Baylor panel to address possible rules violations

Saturday, July 26, 2003

WACO, Texas -- Baylor chose a panel Friday to investigate whether coaches made illegal payments to Patrick Dennehy, the basketball player who disappeared last month and is presumed dead.

The committee, composed of three Baylor Law School professors, hired former Austin Mayor Kirk Watson as an outside counsel to help determine if NCAA rules were broken.

Dennehy's family was in Waco this week to collect belongings from his apartment and meet with police who have been searching for the 21-year-old player.

The family left Waco on Friday after meeting with police for about three hours.

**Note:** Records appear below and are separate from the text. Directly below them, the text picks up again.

/-- MISALIGNED, SCRATCHPAD_RANGE, HANDLE_INVALID of a COPY (R162). -/
def copyTrap (u : Iss) (f : RFmt) (b : CopyBlk) (bar : Option Nat) (caddr : DWord) : Option Eff :=
  let t := teamOfIss u
  let lim := spadLimit t
  let out := (bar.bind fun o => if lim < o + 16 then some o else none)
  let src := if copySsp f then rowsOutside lim b.src b.sstride b else none
  let dst := if copyDsp f then rowsOutside lim b.dst b.dstride b else none
  let goneB := (bar.bind fun o => if handedAway u.s t.tid o 16 then some o else none)
  let goneS := if copySsp f then rowsGone u.s t.tid b.src b.sstride b else none
  let goneD := if copyDsp f then rowsGone u.s t.tid b.dst b.dstride b else none
  let k := copyKindCode f
  match bar.bind fun o => if o % 16 ≠ 0 then some o else none with
  | some o => some (trapAll u .misaligned o 0)
  | none =>
    if (k = 1 ∨ k = 2) ∧ caddr.toNat % 8 ≠ 0 then some (trapAll u .misaligned caddr.toNat 0)
    else match src.or (dst.or out) with
    | some o => some (trapAll u .scratchpadRange o (allocSize u.s t))
    | none => (goneS.or (goneD.or goneB)).map fun o => trapAll u .handleInvalid o 0

/-- The command as it starts. A record of it may hold the instruction's bits in its AUX words. -/
def newCopy (u : Iss) (f : RFmt) (b : CopyBlk) (c3 : Bool) (cid : Nat) : Copy :=
  let w := encode u.i
  { cid, gid := u.g.gid, sid := u.p.sid, agent := u.p.agent, before := u.p.before, ctx := u.g.ctx, grid := u.g.grid,
    team := u.g.team, core := u.g.core, die := dieOf u.g.core,
    tmpl := { recTemplate u u.p.members with aux0 := w.extractLsb' 0 64, aux1 := w.extractLsb' 64 64 },
    sup := u.g.inHandler, cls := if c3 then .c3 else .c1, kind := copyKind f, ssp := copySsp f, dsp := copyDsp f,
    src := b.src, dst := b.dst, rowBytes := b.rowBytes, rows := b.rows, sstride := b.sstride, dstride := b.dstride,
    bar := if copyBar f then some (readNat u 0#64 false f.b 0) else none,
    caddr := if f.c = .zero then none else some (readPair u f.c 0), done := [], parts := [], data := [], stopped := false, suspended := false,
    acting := false, status := none, inst := none, lt := u.g.lt, gindex := u.g.gindex }

/-- The k-th COPY.SRED of a group from this device contributes to instance k (13 R244). -/
def sredTicket (s : State) (c : Copy) : State × Copy :=
  match c.kind with
  | .sred n _ _ =>
    match s.sredGroups.find? (·.num == n) with
    | some g =>
      ({ s with sredGroups := s.sredGroups.map fun x => if x.num = n then { x with nextInst := x.nextInst + 1 } else x },
        { c with inst := some g.nextInst })
    | none => (s, c)
  | _ => (s, c)

def execCopy (f : RFmt) (s : State) : Host.Outcome State Fault Refusal :=
  runInstr (.copy f) (fun u =>
    if guardIsVector f.h.guard then operandIllegal u
    else if !scalarGuard u.g f.h.guard then .done u.s
    else if !copyOperands f then operandIllegal u
    else
      let b := copyBlk u f.a
      let k := copyKindCode f
      let caddr := if f.c = .zero then 0#64 else readPair u f.c 0
      let fabS := copyFabric u.ctx (copySsp f) b.src b.sstride b
      let fabD := copyFabric u.ctx (copyDsp f) b.dst b.dstride b
      let fab := fabS || fabD
      let c3 := copyIsC3 f fab
      let bad := b.reserved || b.rowBytes == 0 || b.rows == 0 ||
        (copySsp f && bits b.src 32 32 != 0) || (copyDsp f && bits b.dst 32 32 != 0) ||
        (k != 0 && (fab || fabricRun u.ctx caddr (if k = 2 then 0x108 else 8))) || !copyKindOk f b ||
        (k == 0 && !c3 && f.c != .zero) || (u.g.checked && (k == 1 || k == 3 || fab))
      let bar := if copyBar f then some (readNat u 0#64 false f.b 0) else none
      if bad then operandIllegal u
      else if k = 1 ∧ u.g.repro = true then trapAll u .nondeterministicOp 0 0
      else match copyTrap u f b bar caddr with
      | some e => e
      | none =>
        let cls := if c3 then EngClass.c3 else EngClass.c1
        if engFull u cls then .wait u.s
        else
          let (cid, s) := fresh u.s
          let s := updGroup s u.g.gid fun g => engAdd g cls cid
          let (s, c) := sredTicket s (newCopy u f b c3 cid)
          let s := match bar with
            | some o => meetObj s u.g.team o
            | none => s
          .done { s with copies := s.copies ++ [c] }) s

/-! ## Chunks (R163) -/

/-- A chunk: its row, source and destination addresses, and size. -/
structure Chunk where
  row : Nat
  src : DWord
  dst : DWord
  len : Nat
  deriving DecidableEq, Repr

/-- The chunks of a row: cut at every destination address that is a multiple of 4,096. -/
def rowChunks (c : Copy) (k : Nat) : List Chunk :=
  let d := rowAddr c.dst c.dstride k
  let sa := rowAddr c.src c.sstride k
  let a := d.toNat
  (List.range ((a + c.rowBytes - 1) / 4096 + 1 - a / 4096)).map fun j =>
    let lo := max a (4096 * (a / 4096 + j))
    let hi := min (a + c.rowBytes) (4096 * (a / 4096 + j) + 4096)
    { row := k, src := sa + BitVec.ofNat 64 (lo - a), dst := BitVec.ofNat 64 lo, len := hi - lo }

/-- Every chunk of a command, in row order. -/
def Copy.chunks (c : Copy) : List Chunk := (List.range c.rows).flatMap (rowChunks c)

/-- Every access that happens before the COPY's issue is performed (09 R185). -/
def copyMayRun (s : State) (c : Copy) : Bool :=
  !coreSeen s c.core c.cid && s.ops.all fun o =>
    !(decide (o.id < c.cid) && (o.agent == c.agent || c.before.contains o.agent) && o.orders) || o.performed

/-- A chunk of a lower-numbered row that overlaps chunk `k` is still to be performed. -/
def chunkHeld (c : Copy) (chs : List Chunk) (k : Nat) (x : Chunk) : Bool :=
  (chs.zipIdx.take k).any fun y =>
    !c.done.contains y.2 && decide (y.1.row < x.row) && rangesMeet y.1.dst.toNat y.1.len x.dst.toNat x.len

/-- What stops a command: a translation fault or an uncorrectable granule. -/
inductive CopyStop where
  | fault (f : PageFault)
  | ecc (pa : Nat)

/-- The record of a command that stops (11 R207, 10 R205). -/
def stopCopy (s : State) (c : Copy) (x : CopyStop) : State :=
  let s := setCopy s { c with stopped := true }
  let body := match x with
    | .fault f => opRecord s c.tmpl (if f.notPresent then .pageNotPresent else .pagePermission) 3 c.tmpl.mask f.va
        (BitVec.ofNat 64 f.word)
    | .ecc pa => opRecord s c.tmpl .memoryUncorrectable 3 c.tmpl.mask c.tmpl.pc (BitVec.ofNat 64 pa)
  report s { ctx := c.ctx, body, link := .copy c.cid }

His mother and stepfather, Valorie and Brian Brabazon, said the meeting went well, but they would not discuss specifics about the investigation into the 6-foot-10 center's disappearance in mid-June.

"We still have hope that our son is out there alive," Valorie Brabazon said. "We are not going to give up hope ever."

Former teammate Carlton Dotson was charged with murder and is in a Maryland jail awaiting an extradition hearing. Police have said Dotson admitted to the killing, but after his arrest he told The Associated Press that he "didn't confess to anything."

Concerns over rules violations in Baylor's basketball program stem from reports that a coach told Dennehy his education and living expenses would be paid if he gave up his scholarship.

One of the committee members was involved in a 1993-94 investigation of the team about coaches illegally doing correspondence course work for players. The investigation led to an FBI inquiry in which three assistant coaches were convicted of mail and wire fraud.

Baylor basketball coach Dave Bliss has denied that coaches made improper payments to Dennehy.

Among the accusations against Baylor is that Dennehy emerged from basketball offices last fall with between $1,200 and $1,800 that he told his girlfriend, Jessica De La Rosa, came from a coach and was to go toward the purchase of a car.

De La Rosa declined to comment Thursday.

A car dealer from the small town of West said Bliss called him last fall and told him he had a new player who was looking for a sport-utility vehicle. The player was Dennehy.

However, auto dealer Jerrel Bolton told The Associated Press that Dennehy told him he got the $2,000 down payment for the black 1996 Chevrolet Tahoe from "one of his girlfriends" -- not from the Baylor coaching staff.